Но громко, очень вежливо обращаясь к генералу, Баржиковский спросил:
— Не позволено ли будет узнать, в чем обвиняет вождь генерал-губернатора Варшавы?..
— Во всем!.. Он ведет переговоры с россиянами… Это мне доподлинно известно… Здесь, в столице, он умышленно проявляет излишнюю строгость, чтобы вызвать взрыв и, устранив законное правительство, сделаться диктатором… Да только не вроде Хлопицкого, а вторым Кромвелем или Робеспьером!.. Да-с, панове!
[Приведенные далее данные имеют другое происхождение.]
/-- A match means that the frame had a CRC and that it was the right one. -/
theorem crcHolds_of_checkFrame_match {b : Bytes} {reason : Reason} (h : checkFrame b = .check true reason) :
    2 ≤ b.length ∧ crcHolds b = true := by
  by_cases hlen : b.length < 2
  · rw [checkFrame_short hlen] at h
    cases h
  · refine ⟨Nat.not_lt.mp hlen, ?_⟩
    cases hc : crcHolds b with
    | true => rfl
    | false =>
      rw [checkFrame_mismatch (Nat.not_lt.mp hlen) hc] at h
      cases h

/-! ### The two commands -/

theorem exec_crc16 (d : Bytes) (s : State) : exec (.crc16 d) s = .next (returning .ok (.crc (crc16 d)) s) := rfl

theorem exec_crcchk (b : Bytes) (s : State) : exec (.crcchk b) s = .next (returning .ok (checkFrame b) s) := rfl

theorem exec_crcchk_eq_iff (b : Bytes) (r : Result) (s : State) :
    exec (.crcchk b) s = .next (returning .ok r s) ↔ checkFrame b = r := by
  rw [exec_crcchk, next_inj]
  constructor
  · intro h
    simpa using congrArg State.response h
  · rintro rfl
    rfl

/-- Settles O12: the register's number goes through the pseudocode byte by byte. -/
theorem crc16ReturnsTheAlgorithmsValue : Obligations.Crc16ReturnsTheAlgorithmsValue := by
  intro d s
  rw [exec_crc16, crc16_eq_ofNat_crcNumber]
  exact ⟨rfl, crcNumber_lt d⟩

/-- Settles O14: the CRC is the model's `crc16`, and appended it clears the register. -/
theorem crcOfFrameWithItsCrcIsZero : Obligations.CrcOfFrameWithItsCrcIsZero := by
  intro d s
  refine ⟨crc16 d, exec_crc16 d s, ?_⟩
  rw [exec_crc16, ← appendCrc, crc16_appendCrc]

/-- Settles O15: the three cases of the check, a frame with a right CRC being data followed by its CRC. -/
theorem crcchkMatchesExactlyItsOwnCrc : Obligations.CrcchkMatchesExactlyItsOwnCrc := by
  intro b s
  simp only [exec_crcchk_eq_iff]
  refine ⟨checkFrame_short, ?_, fun hlen hne => checkFrame_mismatch hlen ?_⟩
  · rintro d rfl
    exact checkFrame_appendCrc d
  · rw [← Bool.not_eq_true, crcHolds_iff hlen]
    rintro ⟨d, hd⟩
    exact hne d hd

/-- FF and 03 have the CRCs 00FF and 41FF, which share their low byte: two changed bytes turn the one frame into the
other. -/
theorem set_appendCrc_two_bytes : ((appendCrc [0xFF]).set 0 0x03).set 2 0x41 = appendCrc [0x03] := by decide

/-- Settles O16: one changed byte is detected by `crcHolds_set_eq_false`; the frame FF FF 00, changed in its first and
last byte to 03 FF 41, is accepted again. -/
theorem singleByteChangeFailsCrc : Obligations.SingleByteChangeFailsCrc := by
  simp only [Obligations.SingleByteChangeFailsCrc, exec_crcchk_eq_iff]
  constructor
  · intro b k v _ hmatch hk hv
    obtain ⟨hlen, hc⟩ := crcHolds_of_checkFrame_match hmatch
    exact checkFrame_mismatch (by rwa [List.length_set]) (crcHolds_set_eq_false hlen hc hk hv)
  · refine ⟨appendCrc [0xFF], 0, 2, 0x03, 0x41, by decide, by decide, by decide, by decide, fun _ => ⟨?_, ?_⟩⟩
    · exact checkFrame_appendCrc [0xFF]
    · rw [set_appendCrc_two_bytes]
      exact checkFrame_appendCrc [0x03]

theorem crc16_checkValue : crc16 [0x31, 0x32, 0x33, 0x34, 0x35, 0x36, 0x37, 0x38, 0x39] = 0x4B37 := by
  decide +kernel

/-- Settles O13: the register after the nine bytes. -/
theorem crc16CheckValue : Obligations.Crc16CheckValue := by
  intro s
  rw [exec_crc16, crc16_checkValue]

end Sys2Proof.Machine

/-! SUPPORT. The encode commands on every request (spec/41_marshal R111 to R119), and the request parser on the frames
they build (spec/42_parse R140, R141). -/

namespace Sys2Proof.Machine

open Sys2Proof.Safety

/-! ### The request parser -/

/-- The CRC is checked before the length above eight and before the function code (42_parse R140). -/
theorem parseRequest_of_crcHolds_eq_false {b : Bytes} (hlen : 8 ≤ b.length) (hc : crcHolds b = false) :
    parseRequest b = .invalidFrame .crc := by
  rw [parseRequest, if_neg (Nat.not_lt.mpr hlen), if_pos hc]

/-- A frame of eight bytes with a right CRC and a read function code gives its fields as they are on the wire. -/
theorem parseRequest_of_requestsFc {b : Bytes} {rtype : Byte} (hlen : b.length = 8) (hc : crcHolds b = true)
    (hfc : RequestsFc rtype (byteAt b 1)) :
    parseRequest b = .validRequest (byteAt b 0) (byteAt b 1) rtype (be16 (byteAt b 2) (byteAt b 3))
      (be16 (byteAt b 4) (byteAt b 5)) := by
  rw [parseRequest, if_neg (Nat.not_lt.mpr hlen.ge), if_neg (by rw [hc]; decide), if_neg (not_not.mpr hlen)]
  rcases hfc with ⟨rfl, hfc⟩ | ⟨rfl, hfc⟩ <;> rw [hfc] <;> rfl

theorem parseRequest_requestFrame {rtype fc : Byte} (hfc : RequestsFc rtype fc) (unit : Byte) (addr count : Word) :
    parseRequest (appendCrc [unit, fc, hi8 addr, lo8 addr, hi8 count, lo8 count]) =
      .validRequest unit fc rtype addr count := by
  calc
    _ = .validRequest unit fc rtype (be16 (hi8 addr) (lo8 addr)) (be16 (hi8 count) (lo8 count)) :=
      parseRequest_of_requestsFc (appendCrc_length _) (crcHolds_appendCrc _) hfc
    _ = _ := by rw [be16_hi8_lo8, be16_hi8_lo8]

/-- A request frame with one byte changed fails its CRC check (R105). -/
theorem parseRequest_set_of_ne {b : Bytes} {k : Nat} {v : Byte} (hlen : 8 ≤ b.length) (hc : crcHolds b = true)
    (hk : k < b.length) (hv : v ≠ byteAt b k) : parseRequest (b.set k v) = .invalidFrame .crc :=
  parseRequest_of_crcHolds_eq_false (by rwa [List.length_set])
    (crcHolds_set_eq_false (Nat.le_trans (by decide) hlen) hc hk hv)

theorem exec_prsrtuq (b : Bytes) (s : State) :
    exec (.prsrtuq b) s = .next (returning .ok (.request (parseRequest b)) s) := rfl

/-! ### Refused requests -/

theorem validate_illegalOperand {rtype : Byte} (h : ¬ (rtype = 0 ∨ rtype = 1)) (p : Params) (unit : Byte)
    (addr count : Word) : validate p unit rtype addr count = some .illegalOperand := by
  rw [← rtypeLegal_iff, Bool.not_eq_true] at h
  rw [validate, if_pos h]

theorem validate_illegalUnit {unit rtype : Byte} (hr : rtype = 0 ∨ rtype = 1)
    (hu : unit.toNat = 0 ∨ 247 < unit.toNat) (p : Params) (addr count : Word) :
    validate p unit rtype addr count = some .illegalUnit := by
  rw [← rtypeLegal_iff] at hr
  rw [validate, if_neg (by rw [hr]; decide), if_pos (by omega)]

theorem validate_illegalCount {p : Params} {unit rtype : Byte} {count : Word} (hr : rtype = 0 ∨ rtype = 1)
    (hlow : 1 ≤ unit.toNat) (hhigh : unit.toNat ≤ 247) (hcount : count.toNat = 0 ∨ p.maxCount < count.toNat)
    (addr : Word) : validate p unit rtype addr count = some .illegalCount := by
  rw [← rtypeLegal_iff] at hr
  rw [validate, if_neg (by rw [hr]; decide), if_neg (by omega), if_pos (by omega)]

/-- Both encode commands answer a failed check alike: its status, no result, no state written (41_marshal R116). -/
theorem exec_encode_refused {unit rtype : Byte} {addr count : Word} {status : Status} {i : Instr}
    (hi : i = .encrtu unit rtype addr count ∨ i = .enctcp unit rtype addr count)
    (h : validate Config.params unit rtype addr count = some status) (s : State) :
    exec i s = .next (returning status .none s) := by
  rw [← fail_eq]
  rcases hi with rfl | rfl
  · rw [exec, execEncrtu, encodeRtuWith, h]
  · rw [exec, execEnctcp, encodeTcpWith, h]

/-! ### The identifier in a TCP frame -/

/-- The identifier stands in bytes 0 and 1 of a TCP frame and nowhere else (30_encoding R68). -/
theorem tcpFrame_drop_two (tid tid' : Word) (unit : Byte) (pdu : Bytes) :
    (tcpFrame tid unit pdu).drop 2 = (tcpFrame tid' unit pdu).drop 2 := rfl

theorem tcpFrame_tid_injective (unit : Byte) (pdu : Bytes) : Function.Injective (tcpFrame · unit pdu) := by
  intro tid tid' h
  have hbytes := congrArg (List.take 2) h
  rw [tcpFrame_take_two, tcpFrame_take_two, List.cons.injEq, List.cons.injEq] at hbytes
  obtain ⟨hhi, hlo, -⟩ := hbytes
  rw [← be16_hi8_lo8 tid, hhi, hlo, be16_hi8_lo8]

theorem advanceTid_tid_ne (s : State) : (advanceTid s).tid ≠ s.tid := by
  simp

theorem advanceTid_tid_toNat (s : State) : (advanceTid s).tid.toNat = (s.tid.toNat + 1) % 65536 :=
  BitVec.toNat_add s.tid 1

/-! ### The statements about requests -/

/-- Settles O36: the frame carries its own CRC, so it parses to its fields, and one changed byte breaks the CRC. -/
theorem requestRoundTrip : Obligations.RequestRoundTrip := by
  intro unit rtype fc addr count s hlegal hfc
  refine ⟨_, encodeRtuWith_bytes hlegal hfc addr s, ?_, fun k b hk hb => ?_⟩
  · rw [exec_prsrtuq, parseRequest_requestFrame hfc]
  · rw [exec_prsrtuq, parseRequest_set_of_ne (appendCrc_length [unit, fc, _, _, _, _]).ge (crcHolds_appendCrc _) hk hb]

/-- Settles O17: `appendCrc` of the six bytes, written out. -/
theorem encrtuBuildsFrame : Obligations.EncrtuBuildsFrame :=
  fun _ _ _ addr _ s hlegal hfc => encodeRtuWith_bytes hlegal hfc addr s

/-- Settles O18: the twelve bytes of a TCP request. -/
theorem enctcpBuildsFrame : Obligations.EnctcpBuildsFrame :=
  fun _ _ _ addr _ s hlegal hfc => encodeTcpWith_bytes hlegal hfc addr s

/-- Settles O19: the state ENCTCP leaves is the advanced one. -/
theorem tidIncrementsAndWraps : Obligations.TidIncrementsAndWraps := by
  intro unit rtype addr count s hlegal
  refine ⟨_, _, encodeTcpWith_legal hlegal addr s, rfl, advanceTid_tid_toNat s, fun hmax => ?_⟩
  rw [returning_tid, advanceTid_tid, hmax]
  decide

/-- Settles O20: in each clause the earlier checks pass and the clause's own check fails. -/
theorem encodeRefusesInOrder : Obligations.EncodeRefusesInOrder := by
  intro unit rtype addr count s i hi
  refine ⟨fun h0 h1 => ?_, fun hr hu => ?_, fun hr hlow hhigh hcount => ?_⟩
  · exact exec_encode_refused hi (validate_illegalOperand (not_or.mpr ⟨h0, h1⟩) _ unit addr count) s
  · exact exec_encode_refused hi (validate_illegalUnit hr hu _ addr count) s
  · exact exec_encode_refused hi (validate_illegalCount hr hlow hhigh hcount addr) s

/-- Settles O21: the second ENCTCP runs at the advanced TID, and the frame's other bytes do not depend on TID. -/
theorem retriedRequestFrames : Obligations.RetriedRequestFrames := by
  intro unit rtype addr count s s' hlegal
  constructor
  · refine ⟨_, _, _, _, encodeTcpWith_legal hlegal addr s, encodeTcpWith_legal hlegal addr _, rfl, rfl, fun hframes => ?_,
      tcpFrame_drop_two _ _ _ _⟩
    exact advanceTid_tid_ne s (tcpFrame_tid_injective unit _ hframes).symm
  · exact ⟨_, _, _, encodeRtuWith_legal hlegal addr s, encodeRtuWith_legal hlegal addr s', rfl, rfl⟩

end Sys2Proof.Machine

/-! SUPPORT. The parsers read backwards (spec/42_parse R131, R134, R135, R140): which check a rejected frame failed
first, and which frame an accepted response was. An accepted frame is the envelope around a PDU in either framing, so
what the PDU was is said once for both. -/

namespace Sys2Proof

theorem crcHolds_eq_false_iff {b : Bytes} (h : 2 ≤ b.length) : crcHolds b = false ↔ ∀ d, b ≠ appendCrc d := by
  rw [← Bool.not_eq_true, crcHolds_iff h, not_exists]

end Sys2Proof

namespace Sys2Proof.Machine

open Sys2Proof.Safety

/-! ### What the decode commands answer -/

@[simp] theorem returning_inj {status status' : Status} {r r' : Result} {s : State} :
    returning status r s = returning status' r' s ↔ status = status' ∧ r = r' := by
  constructor
  · intro h
    simpa using congrArg State.response h
  · rintro ⟨rfl, rfl⟩
    rfl

/-- DECRTU ends with a parse result exactly when the entries are legal, and it is its parser's. -/
theorem exec_decrtu_parse_iff (b : Bytes) (outstanding : List Entry) (r : ParseResult) (s : State) :
    exec (.decrtu b outstanding) s = .next (returning .ok (.parse r) s) ↔
      RtypesLegal outstanding ∧ parseRtu Config.params b outstanding = r := by
  rw [exec, execDecrtu]
  by_cases hr : RtypesLegal outstanding
  · simp [decodeRtuWith_legal, hr]
  · simp [decodeRtuWith_illegal, hr]

/-- DECTCP ends with a parse result exactly when the entries are legal, and it is its parser's. -/
theorem exec_dectcp_parse_iff (b : Bytes) (outstanding : List Entry) (r : ParseResult) (s : State) :
    exec (.dectcp b outstanding) s = .next (returning .ok (.parse r) s) ↔
      RtypesLegal outstanding ∧ parseTcp Config.params b outstanding = r := by
  rw [exec, execDectcp]
  by_cases hr : RtypesLegal outstanding
  · simp [decodeTcpWith_legal, hr]
  · simp [decodeTcpWith_illegal, hr]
Конечно, у меня есть и доказательства… но я их пока не имею права огласить.
— Тогда, значит, надо предать его суду.
— Суду! — сразу меняя тон, в раздумье заговорил вождь. — Пожалуй, судить публично этого предателя теперь… не совсем подходящая пора… И в столице тревога… И холопы вон бунтуют… И холера. Нет, судить его не надо. Просто сместить! Отставить… Выгнать из края… как собаку…
— Но за что? Чем объяснить?
— О, причин довольно… И вы их знаете, панове… Он осмелился внести в Ржонд донос… лживый, конечно, на меня… На вождя народной силы, стоящего на страже, спасающего отечество! За это одно он достоин кары. Наконец, даже сегодня, когда я послал за ним, он ответил мне, что ему некогда… Что он "занят"! Такое непослушание… Забвение долга!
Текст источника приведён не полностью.